Seduction is a reliable path out of domestic cul-de-sacs, so I decided to try it on my wife--all for the sake of my books. Grandparents enlisted to take our young son for the night, I proceeded to cook a nifty meal for two, to be gargled back with a brace of bottles of her favorite red, L'Esprit des Pavot from the Peter Michael Winery in Calistoga. (Wine-buffs will know how hard it is to score this stuff, and I can only hint at the abundance of books I might have purchased with the funds I had to set aside for the vino.) And then, halfway through dinner, with the mood suitably softback, I popped the question: "Love," I said--sincerely, but not unmindful of the word's diplomatic possibilities--"do you, er, mind--the wine's good, isn't it!--er, may I bring . . . a pile of books home from the office?"
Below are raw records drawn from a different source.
-- ==== Sys2Proof/Machine/Tables.lean ====
section
/-! DEFINITION. The tables that the job image and table sets load: ink-line and stream entries with their checks
(R260, R265, R270), and the records of a table set (R392). -/

namespace Sys2Proof.Machine

/-! ### Ink-line and stream entries (Tables WEL-7, WEL-8) -/

def lineIndex (l k : Nat) : Nat := 14400 + 8 * l + k
def streamIndex (t k : Nat) : Nat := 15040 + 4 * t + k
def streamStatus (t : Nat) : Nat := 15296 + t

def State.lineN (s : State) (r l : Nat) : Nat := field (s.p1 r (lineIndex l 0)) 0 5
def State.lineOk (s : State) (r l : Nat) : Bool := decide (l < 80) && field (s.p1 r (lineIndex l 0)) 5 1 == 1
def State.lineBusy (s : State) (r l : Nat) : Bool := field (s.p1 r (lineIndex l 5)) 0 1 == 1
/-- The unit at position `p` of a line. -/
def State.linePos (s : State) (r l p : Nat) : Nat := 320 * r + field (s.p1 r (lineIndex l (1 + p / 4))) (p % 4 * 9) 9

/-- Unit numbers (mod 320) that the words of a line entry name. -/
def lineUnits (ws : List Word) : List Nat :=
  (List.range (min 16 (field (ws.getD 0 0) 0 5))).map fun p => field (ws.getD (1 + p / 4) 0) (p % 4 * 9) 9

/-- The words of a line entry keep R260; `l` is its number. -/
def State.lineEntryOk (s : State) (r l : Nat) (ws : List Word) : Bool :=
  let w0 := ws.getD 0 0
  let us := lineUnits ws
  field w0 6 30 == 0 &&
    (field w0 5 1 == 0 ||
      (decide (1 ≤ field w0 0 5 ∧ field w0 0 5 ≤ 16) && us.all (fun u => decide (u < 320)) && decide us.Nodup &&
        (List.range 80).all fun k => k == l || !s.lineOk r k ||
          (List.range (s.lineN r k)).all fun p => !us.contains (s.linePos r k p - 320 * r)))

/-- Writes a line entry, or refuses it with event 0x172 (R260). Words 5 to 7 are the controller's own. -/
def State.writeLine (s : State) (r l : Nat) (ws : List Word) : State :=
  if s.lineBusy r l || !s.lineEntryOk r l ws then s.raise r 0x172 noSubject (ws.getD 0 0).toNat
  else (List.range 5).foldl (fun t k => t.setP1 r (lineIndex l k) (ws.getD k 0)) s

/-- Fields of a stream entry. -/
def stBase (ws : List Word) (buf : Bool) : Nat := field (ws.getD (if buf then 1 else 0) 0) 0 27
def stLine (ws : List Word) : Nat := field (ws.getD 0 0) 27 7
def stRows (ws : List Word) : Nat := if field (ws.getD 1 0) 27 1 = 1 then 32 else 64
def stBcast (ws : List Word) : Bool := field (ws.getD 1 0) 28 1 == 1
def stInUse (ws : List Word) : Bool := field (ws.getD 1 0) 29 1 == 1
def stInc (ws : List Word) : Nat := field (ws.getD 1 0) 30 6
def stTiles (ws : List Word) : Nat := field (ws.getD 2 0) 0 20
def stTrigger (ws : List Word) : Nat := field (ws.getD 2 0) 20 14
def stThreshold (ws : List Word) : Word := ws.getD 3 0

/-- The words of a stream entry keep R265 and R270. -/
def State.streamEntryOk (s : State) (r : Nat) (ws : List Word) : Bool :=
  let last (b : Bool) : Nat := stBase ws b + stTiles ws * stRows ws / 8
  field (ws.getD 0 0) 34 2 == 0 && field (ws.getD 2 0) 34 2 == 0 &&
    (!stInUse ws ||
      (decide (1 ≤ stTiles ws) && s.lineOk r (stLine ws) &&
        (stBcast ws || stTiles ws % max 1 (s.lineN r (stLine ws)) == 0) &&
        decide (last false ≤ granules ∧ last true ≤ granules) && (s.syncObj r (stTrigger ws)).type == 1))

/-- Writes a stream entry and arms it, or refuses it with event 0x171 (R265, R270). -/
def State.writeStream (s : State) (r t : Nat) (ws : List Word) : State :=
  if !s.streamEntryOk r ws then s.raise r 0x171 noSubject (ws.getD 0 0).toNat
  else
    ((List.range 4).foldl (fun v k => v.setP1 r (streamIndex t k) (ws.getD k 0)) s).setP1 r (streamStatus t)
      (if stInUse ws then 1 else 0)

/-- The words of a stream entry as they are stored. -/
def State.streamWords (s : State) (r t : Nat) : List Word := (List.range 4).map fun k => s.p1 r (streamIndex t k)

/-! ### Table sets (R392) -/

/-- Payload words per entry of a kind, and how many entries the table has. Roster entries are two 64-bit words; the
word layouts that the spec does not give are the model's (log 14). -/
def tableShape (kind : Nat) : Option (Nat × Nat) :=
  match kind with
  | 1 => some (2, 4096)
  | 2 => some (1, 4096)
  | 3 => some (1, 4096)
  | 4 => some (4, 32768)
  | 5 => some (2, 256)
  | 6 => some (1, 4096)
  | 7 => some (1, 3)
  | 8 => some (8, 512)
  | 9 => some (16, 320 * 49152)
  | 10 => some (4, 64)
  | 11 => some (8, 80)
  | 12 => some (16, 320 * 49152)
  | 13 => some (1, 3)
  | _ => none

/-- Kinds that concern one region. -/
def tableRegional (kind : Nat) : Bool := decide (8 ≤ kind ∧ kind ≤ 13)

/-- A region parameter is in its range (R392). -/
def paramOk (i : Nat) (v : BitVec 64) : Bool :=
  match i with
  | 0 => decide (v.toNat ≤ 255)
  | 1 => true
  | _ => decide (1 ≤ v.toNat ∧ v.toNat ≤ 65535)

/-- A record is well formed; otherwise the whole set fails with 0x70F. -/
def tableRecOk (t : TableRec) : Bool :=
  match tableShape t.kind with
  | none => false
  | some (n, size) =>
    decide (t.first + t.count ≤ size) && t.words.length == n * t.count &&
      (t.kind == 1 || t.words.all fun w => decide (w.toNat < 2 ^ 36)) &&
      (if tableRegional t.kind then decide (t.region < 48) || (t.kind == 13 && t.region == 255) else t.region == 255) &&
      (t.kind != 13 || (t.words.zipIdx.all fun (w, i) => paramOk (t.first + i) w))

/-- Words of entry `i` of a record. -/
def tableEntry (t : TableRec) (n i : Nat) : List Word := ((t.words.drop (n * i)).take n).map (·.setWidth 36)

/-- Regions in service. -/
def State.regionsUp (s : State) : List Nat := (List.range 48).filter fun r => (s.svc r).inService

/-- Sets one region parameter. -/
def State.setParam (s : State) (r i : Nat) (v : Word) : State :=
  match i with
  | 0 => s.updP1 r 5571 fun w => putField w 0 8 v.toNat
  | 1 => s.setP1 r 4224 v
  | _ => s.updP1 r 14386 fun w => putField w 0 16 v.toNat

/-- A window entry from its two words (log 14): region and first granule, then count and writable. -/
def windowOf (ws : List Word) : Option Window :=
  let w1 := ws.getD 1 0
  if field w1 0 27 = 0 then none
  else some { region := field (ws.getD 0 0) 27 6, first := field (ws.getD 0 0) 0 27, count := field w1 0 27,
              writable := field w1 27 1 == 1 }

def treeOf (w : Word) : Tree := { parent := field w 0 5, children := BitVec.ofNat 24 (field w 5 24) }

/-- Bits of word `j` of a reduction plan entry that Table NET-9 gives a field; the others read as zero (R7). -/
def planBits (j : Nat) : Nat :=
  match j with
  | 0 | 4 | 6 => 36
  | 5 => 18
  | _ => 24

/-- Applies entry `i` of a record other than a roster's. -/
def State.applyEntry (s : State) (t : TableRec) (n i : Nat) : State :=
  let ws := tableEntry t n i
  let k := t.first + i
  let w := ws.getD 0 0
  let y := s.sys
  match t.kind with
  | 2 => { s with sys := { y with route := y.route.set 0 k (w.setWidth 25) } }
  | 3 => { s with sys := { y with mcast := y.mcast.set 0 k (w.setWidth 26) } }
  | 4 =>
    let e : Landing := { w0 := w, w1 := ws.getD 1 0, w2 := ws.getD 2 0, w3 := ws.getD 3 0 }
    { s with sys := { y with landing := y.landing.set Landing.reset k e } }
  | 5 => { s with sys := { y with window := y.window.set none k (windowOf ws) } }
  | 6 =>
    let e : Shard := { owner := field w 0 12, partner := field w 12 12, valid := field w 24 1 == 1 }
    { s with sys := { y with shards := y.shards.set Shard.reset k e } }
  | 7 =>
    if k = 0 then { s with sys := { y with primary := treeOf w } }
    else if k = 1 then { s with sys := { y with deputy := treeOf w } }
    else s.updBar 0x30804 fun v => putField (putField v 0 12 (field w 0 12)) 12 12 (field w 12 12)
  | 8 => (List.range 8).foldl (fun v j => v.setP1 t.region (6144 + 8 * k + j) (wd (field (ws.getD j 0) 0 (planBits j)))) s
  | 10 => s.writeStream t.region k ws
  | 11 => s.writeLine t.region k ws
  | 13 =>
    if t.region = 255 then s.regionsUp.foldl (fun v r => v.setParam r k w) s else s.setParam t.region k w
  | _ =>
    -- kinds 9 and 12: rows of the units' scratchpads
    s.updUnit (320 * t.region + k / 49152) fun x =>
      x.putCell (k % 49152) { x.cell (k % 49152) with data := rowOfWords ws, nf := false }

/-- A roster entry from its two 64-bit words (R333). -/
def rosterOf (a b : BitVec 64) : RosterEntry :=
  { serial := a, detClass := b.setWidth 16, state := field b 16 8 }

/-- A roster record changes the pending roster, whose generation is the next one (R333, log 14). -/
def State.loadRoster (s : State) (t : TableRec) : State :=
  let base := s.sys.pendingRoster.getD s.sys.roster
  let new := (List.range t.count).foldl (fun m i =>
    m.set RosterEntry.reset (t.first + i) (rosterOf (t.words.getD (2 * i) 0) (t.words.getD (2 * i + 1) 0))) base
  { s with sys := { s.sys with
      pendingRoster := some new, pendingGen := BitVec.ofNat 16 (field (s.bar 0x30800) 12 16 + 1) } }

/-- Applies the records of a table set. -/
def State.applyTables (s : State) (l : List TableRec) : State :=
  l.foldl (fun v t =>
    match tableShape t.kind with
    | none => v
    | some (n, _) =>
      if t.kind = 1 then v.loadRoster t else (List.range t.count).foldl (fun x i => x.applyEntry t n i) v) s

/-- The module's own serial number (MGT_SERIAL). -/
def State.ownSerial (s : State) : BitVec 64 :=
  (s.bar 0x20018).setWidth 64 <<< 32 ||| (s.bar 0x20014).setWidth 64

/-- Roster members. -/
def State.members (s : State) : Nat := (s.sys.roster.filter fun e => e.2.state == 2).length

end Sys2Proof.Machine
end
She (brusquely actuarial): "How many?"

He (now a quivering wreck): "Oh, I think about 3,000 . . ."

She (for there is a God, and He enabled a munificent compromise): "How about 1,500. And not one book more."

And thus began a process with which I have grown--as a man who has led a peripatetic life--heartbrokenly familiar. You take root someplace, then a call comes from Fortune herself and you move on to another place. And since there is no moving on without a leaving behind, you teach yourself to discard.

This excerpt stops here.